Ok, please try to build this example (see the first tutorial step) and run the simulation with this input file and see the result with the granoo3-viewer program. Now, we will highlight that the plugin order is important. For instance, move the CLEAR-LOAD just before the INTEGRATE-ACCELERATION. You must obtain something like :

<GRANOO Version="3" OutDir="TEST" ThreadNumber="1" Verbose="No">

  <STEP Label="pre-processing">
    <NEW-GROUND Type="Box" DimX="1." DimY="0.25" DimZ="1." ID="Boundary"/>
  </STEP>

  <STEP Label="processing" TotalTime="2." TimeStep="2e-5">
    <AddElement xMaxPos=".4" yPos="0." zMaxPos=".4" rMax="0.02"
    		MaxNumber="2000" EveryIter="100"/>
    <APPLY-GRAVITY X="0." Y="-10." Z="0."/>
    <MANAGE-COLLISION Between="Body/Ground"
    		      BroadPhase="Raw" NarrowPhase="WithSphere"
    		      CallBack="Standard2" NormalStiffness="1e5" RestitutionCoeff="0.1" StaticFriction="0.3"/>
    <MANAGE-COLLISION Between="Body/Body"
    		      BroadPhase="Lcm" SkipNarrowPhase="True"
    		      CallBack="Standard2" NormalStiffness="1e5" RestitutionCoeff="0.1" StaticFriction="0.3" />
    <CLEAR-LOAD/>	
    <INTEGRATE-ACCELERATION Linear="Yes" Angular="Yes"/>
    <CHECK/>
    <SAVE-DOMAIN EveryIter="1000" />
  </STEP>

</GRANOO>

Now, re-run your simulation (note that you can skip the compilation process with cmake and make because you do not change the c++ source files) and observe the results.
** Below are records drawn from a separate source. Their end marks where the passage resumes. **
-- ==== Sys2Proof/Rules/Join.lean ====
section
/-!
DEFINITION. Terms of the statements: the send instructions, pattern control, and the steps of a join unit (R239 to R264,
R316).
-/

namespace Sys2Proof.Rules

open Sys2Proof.Machine

/-- A port-id operand whose reserved bits are zero (R240, R259): id is its low half. -/
def PortId (s : State) (a : Reg) (id : Nat) : Prop :=
  id = sReg s a % 2 ^ 32 ∧ sReg s a < 2 ^ 48 ∧ id < 2 ^ 30 ∧ id / 2 ^ 13 % 2 ^ 6 = 0

/-- The device, die and port number of a port id (R240), and the port's key: die × 8,192 + port. -/
def idDevice (id : Nat) : Nat := id / 2 ^ 23 % 2 ^ 7
def idDie (id : Nat) : Nat := id / 2 ^ 19 % 2 ^ 4
def idKey (id : Nat) : Nat := idDie id * 8192 + id % 2 ^ 13

/-- The message an instruction sends: the doublewords S(sb) and S(sb + 1), and the tag in bits 47 to 32 of S(sa) (R243,
R259). -/
def messageOf (s : State) (a b : Reg) : Message :=
  { lo := s.me.getS b.toNat, hi := s.me.getS (b.toNat + 1), tag := sReg s a / 2 ^ 32 % 2 ^ 16 }

/-- The tenant of a port's plan is that of the issuing group's plan. -/
def SameTenant (s : State) (g : Group) (p : Port) : Prop := (s.plan? p.plan).map Plan.tenant = some (s.tenantOf g)

/-- The instructions of the join class at issue. -/
inductive JoinRule : Instr → State → State → Prop where
  /-- R259: a send to this module goes to its join unit; the group blocks until it is admitted -/
  | send (s u : State) (m : Bool) (a b : Reg) (id : Nat) : Issuing s → Settles s u → PortId u a id → b ≠ 127 →
      idDevice id = u.device → JoinRule (.send m a b) s (blocked u m (.sending id (messageOf u a b) none))
  /-- R259, R260: `sendw` awaits the consumption too -/
  | sendw (s u : State) (m : Bool) (d a b : Reg) (id : Nat) : Issuing s → HasRoom s → Settles s u → PortId u a id → b ≠ 127 →
      idDevice id = u.device → JoinRule (.sendw m d a b) s (blocked u m (.sending id (messageOf u a b) (some d.toNat)))
  /-- R264: one to another module of the pod waits for its answer -/
  | sendRemote (s u : State) (m : Bool) (a b : Reg) (id : Nat) : Issuing s → Settles s u → PortId u a id → b ≠ 127 →
      idDevice id ≠ u.device → u.inPod = true → u.devGone (idDevice id) = false →
      JoinRule (.send m a b) s (blocked u m (.remote id none))
  | sendwRemote (s u : State) (m : Bool) (d a b : Reg) (id : Nat) : Issuing s → HasRoom s → Settles s u → PortId u a id → b ≠ 127 →
      idDevice id ≠ u.device → u.inPod = true → u.devGone (idDevice id) = false →
      JoinRule (.sendw m d a b) s (blocked u m (.remote id (some d.toNat)))
  /-- R74, R264: one to a module that is gone is lost, whether it had an effect is unknown; the register of `sendw` is zero -/
  | sendLost (s u : State) (m : Bool) (a b : Reg) (id : Nat) : Issuing s → Settles s u → PortId u a id → b ≠ 127 →
      idDevice id ≠ u.device → u.inPod = true → u.devGone (idDevice id) = true →
      JoinRule (.send m a b) s (done m (u.setMe (u.me.lose true)))
  | sendwLost (s u : State) (m : Bool) (d a b : Reg) (id : Nat) : Issuing s → HasRoom s → Settles s u → PortId u a id → b ≠ 127 →
      idDevice id ≠ u.device → u.inPod = true → u.devGone (idDevice id) = true →
      JoinRule (.sendw m d a b) s (done m (u.setMe ((u.me.setS d.toNat 0).lose true)))
  /-- R259: outside a pod a device that is not the own one is a permission fault -/
  | sendNowhere (s u : State) (m : Bool) (a b : Reg) (id : Nat) : Issuing s → Settles s u → PortId u a id → b ≠ 127 →
      idDevice id ≠ u.device → u.inPod = false →
      JoinRule (.send m a b) s (u.takeTrap u.cur (some { kind := 6 }))
  /-- R261: a question to this module takes its place among the group's accesses, and never blocks -/
  | pportq (s : State) (m : Bool) (d a : Reg) (id : Nat) : Issuing s → HasRoom s → PortId s a id → idDevice id = s.device →
      JoinRule (.pportq m d a) s (finished s m (s.me.pc + 4) (queued s.me
        { pc := s.me.pc, todo := [.portQuery id d.toNat], result := true }))
  /-- R261, R264: one to another module of the pod is outstanding until the answer comes -/
  | pportqRemote (s : State) (m : Bool) (d a : Reg) (id : Nat) : Issuing s → HasRoom s →
      PortId s a id → idDevice id ≠ s.device → s.inPod = true → s.devGone (idDevice id) = false →
      JoinRule (.pportq m d a) s (finished s m (s.me.pc + 4) (queued s.me
        { pc := s.me.pc, writes := [.s d.toNat 0], result := true, remote := some (idDevice id) }))
  | pportqLost (s : State) (m : Bool) (d a : Reg) (id : Nat) : Issuing s → HasRoom s →
      PortId s a id → idDevice id ≠ s.device → s.inPod = true → s.devGone (idDevice id) = true →
      JoinRule (.pportq m d a) s (done m (s.setMe ((s.me.setS d.toNat 0).lose false)))
  /-- R261: outside a pod no other module has the port -/
  | pportqNowhere (s : State) (m : Bool) (d a : Reg) (id : Nat) : Issuing s → HasRoom s →
      PortId s a id → idDevice id ≠ s.device → s.inPod = false →
      JoinRule (.pportq m d a) s (finished s m (s.me.pc + 4) (sResult s d 0))
  /-- R253, R262: after what its die's join unit has noted before, an enabled pattern fires as long as it is fireable -/
  | jen (s u : State) (m : Bool) (a : Reg) (p : Pattern) : Issuing s → Settles s u → s.me.mode ≠ .user →
      sReg u a < 2 ^ 13 → u.patterns.has (sReg u a) = true → (u.die (sReg u a / 512)).off = false →
      (u.settled (sReg u a / 512)).patterns.get? (sReg u a) = some p → p.disabled = true →
      JoinRule (.jen m a) s (done m (((u.settled (sReg u a / 512)).modPattern (sReg u a)
        fun q => { q with disabled := false }).evalPattern (sReg u a) 65536))
  /-- R262: enabling an enabled pattern changes nothing -/
  | jenAgain (s u : State) (m : Bool) (a : Reg) (p : Pattern) : Issuing s → Settles s u → s.me.mode ≠ .user →
      sReg u a < 2 ^ 13 → u.patterns.has (sReg u a) = true → (u.die (sReg u a / 512)).off = false →
      (u.settled (sReg u a / 512)).patterns.get? (sReg u a) = some p → p.disabled = false →
      JoinRule (.jen m a) s (done m (u.settled (sReg u a / 512)))
  /-- R262: a disabled pattern is no longer Held -/
  | jdis (s u : State) (m : Bool) (a : Reg) : Issuing s → Settles s u → s.me.mode ≠ .user →
      sReg u a < 2 ^ 13 → u.patterns.has (sReg u a) = true → (u.die (sReg u a / 512)).off = false →
      JoinRule (.jdis m a) s (done m ((u.settled (sReg u a / 512)).modPattern (sReg u a)
        fun q => { q with disabled := true, heldSince := none }))
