-- ==== Sys2Proof/Safety.lean ====
section
/-!
DEFINITION. What counts as a safe step: the machine goes on. A program's own faults are trap entries (R353), and they go
on; a step that ends in a fault or a refusal of the model is not safe.
-/

namespace Sys2Proof.Machine

/-- The outcome is a next state. -/
def goesOn (o : Out) : Prop := ∃ s, o = .next s

/-- The next step from a state goes on. -/
def State.Safe (s : State) : Prop := goesOn (step s)

end Sys2Proof.Machine
end

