-- ==== Sys2Proof/Certificates/Slice0/Obligations.lean ====
section
/-!
DEFINITION. The statements for the provers, over the terms of Sys2Proof/Rules.
-/

open Sys2Proof Sys2Proof.Machine Sys2Proof.Rules

/-- From every state the next step goes on: what a program does wrong is a trap (R52, R349, R353), and in the model no
turn stops the machine. These points in it are the model's choices: a turn that the state does not allow changes
nothing (log 1). (R52, R349, R353) -/
def Obligations.NoStepStops : Prop :=
  ∀ s : State, s.Safe

/-- A step whose turn is the issue of a group that its pipe chooses runs the instruction that its word decodes to, and a
cycle passes; so does a step whose turn is that of a unit, for the row of the table it names. A turn of units of a
die that is off changes nothing. REPCNT is 0 outside `rep` (R86). The tape, and the groups it holds back, are the
model's choice (logs 1 and 5). These points in it are the model's choices: units of a die that is off stand still
(log 96); the pipe of a group whose next word cannot be fetched (log 74). (R4, R31, R62, R63, R64, R87, R375, R386) -/
def Obligations.StepRunsTheDecodedInstruction : Prop :=
  (∀ (s u v : State) (gid : Nat) (held : List Nat) (rest : List Turn) (w : Word) (i : Instr),
    s.tape = .issue gid held :: rest → u = { s with tape := rest } → u.choosable gid held = true →
    (u.die (dieOfGid gid)).off = false → Holds (u.chosen gid held) gid w v → decode w = .ok i →
    ((u.group gid).repcnt = 0 ∨ ∃ n d a b, i = .rep n d a b) →
    step s = thenTick (exec i v))
  ∧ (∀ (s u : State) (e : Instr) (rest : List Turn), s.tape = .event e :: rest → u = { s with tape := rest } → encode e = none →
    u.powered (.event e) = true → step s = thenTick (exec e u))
  ∧ ∀ (s u : State) (t : Turn) (rest : List Turn), s.tape = t :: rest → u = { s with tape := rest } → u.powered t = false →
    step s = .next u.tick

/-- When the word at the PC of a group that its pipe chooses cannot be fetched, the step takes the trap of the fetch;
when it decodes to nothing, the illegal-instruction trap. These points in it are the model's choices: its pipe (log
74). (R52, R349) -/
def Obligations.WordsThatCannotRunTrap : Prop :=
  ∀ (s u : State) (gid : Nat) (held : List Nat) (rest : List Turn), s.tape = .issue gid held :: rest →
    u = { s with tape := rest } → u.choosable gid held = true → (u.die (dieOfGid gid)).off = false →
    (∀ t, (u.group gid).word = none → (u.chosen gid held).fetchWord gid (u.group gid).pc = .error t →
      step s = .next ((u.chosen gid held).takeTrap gid (some t)).tick)
    ∧ ∀ w e v, Holds (u.chosen gid held) gid w v → decode w = .error e →
      step s = .next (v.takeTrap gid (some { kind := 1 })).tick

/-- Twelve words, most of them given in the spec, decode to the instructions they stand for. (R34, R37, R41, R47, R48,
R49, R50) -/
def Obligations.WordsOfTheSpecDecode : Prop :=
  decode 0x18A0C082#32 = .ok (.vfmaF32 false 3 1 2) ∧ decode 0x18410082#32 = .ok (.vfmulF32 false 4 1 2)
    ∧ decode 0x18010206#32 = .ok (.vfaddF32 false 4 4 6) ∧ decode 0x1901C409#32 = .ok (.vfaddF16x2 false 7 8 9)
    ∧ decode 0xC0000000#32 = .ok (.nop true) ∧ decode 0x30501920#32 = .ok (.vld false 40 6 2 .b4 0)
    ∧ decode 0x961D4000#32 = .ok (.rep 7 1 1 0) ∧ decode 0xA50420A0#32 = .ok (.sysr false 0x042 5)
    ∧ decode 0xA50000E1#32 = .ok (.sysw false 0x000 7) ∧ decode 0xA6000480#32 = .ok (.trap false 9)
    ∧ decode 0xA6400000#32 = .ok (.brk false) ∧ decode 0xA700C007#32 = .ok (.segld false 3 0 7)

/-- For every well-formed instruction that has a word, decoding its word gives it back, with every operand at every
value the encoding admits; the rows that share a word (R354, R306, R362) give the row that stands for them. (R31,
R34, R37, R38) -/
def Obligations.DecodeGivesBackEncoded : Prop :=
  ∀ i : Instr, Laws.RoundTrip.Statement i

/-- A word that decodes is the encoding of the instruction it decodes to, and that instruction is well-formed: no bit of
a word is dropped, no reserved bit passes, and no two words decode to one instruction. (R31, R33, R47, R49, R52) -/
def Obligations.DecodedWordsEncodeBack : Prop :=
  ∀ (w : Word) (i : Instr), decode w = .ok i → i.wellFormed = true ∧ encode i = some w

/-- The canonical form of memory is kept by every step. That an unlisted byte reads as zero is the model's choice (log
2). (R160) -/
def Obligations.StepsKeepMemoryCanonical : Prop :=
  ∀ s t : State, Memory.wf s.mem = true → step s = .next t → Memory.wf t.mem = true

/-- The state after reset. That what the spec gives no reset value is zero is the model's choice (log 3). These points
in it are the model's choices: what the spec gives no reset value is zero (log 3); unlisted bytes read zero (log 2).
(R348, R350, R363, R371, R375, R386) -/
def Obligations.ResetState : Prop :=
  State.reset.power = false ∧ State.reset.cycle = 0 ∧ State.reset.trapVec = 0 ∧ State.reset.trapBase = 0
    ∧ (∀ i, i < 16 → State.reset.measReg i = List.replicate 64 0) ∧ State.reset.reg 16 .cap = 5200
    ∧ (∀ d, d < 18 → State.reset.cpRuns d = false ∧ (State.reset.group (cpGid d)).mode = .control)
    ∧ (State.reset.group (cpGid 16)).pc = 0x40000 ∧ State.reset.tasks = [] ∧ State.reset.plans = [] ∧ Memory.wf State.reset.mem = true
    ∧ ∀ d, d < 16 → (State.reset.die d).stackOff = true

/-- Each instruction of R79 to R82 that writes one scalar register issues completely: S(sd) is r of its table, computed
from the sources at issue, and nothing else changes: no other register, no flag, no byte of memory. (R69, R79, R80,
R81, R82) -/
def Obligations.ScalarResults : Prop :=
  ∀ i m d f (s : State), (ScalarTable i m d f ∨ ScalarSelect i m d f ∨ ScalarImmediate i m d f ∨ MaskTable i m d f) →
    Issuing s → WritesScalar i m s d.toNat (f s.me)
These results should be very different !

If you do not understand why these results have changed, it means that you probably have to improve your understanding of the discrete element method. This is important, this tutorial is not an introduction to the discrete element method nor the c++ and the python languages… You must get by yourself some backgrounds on such topics.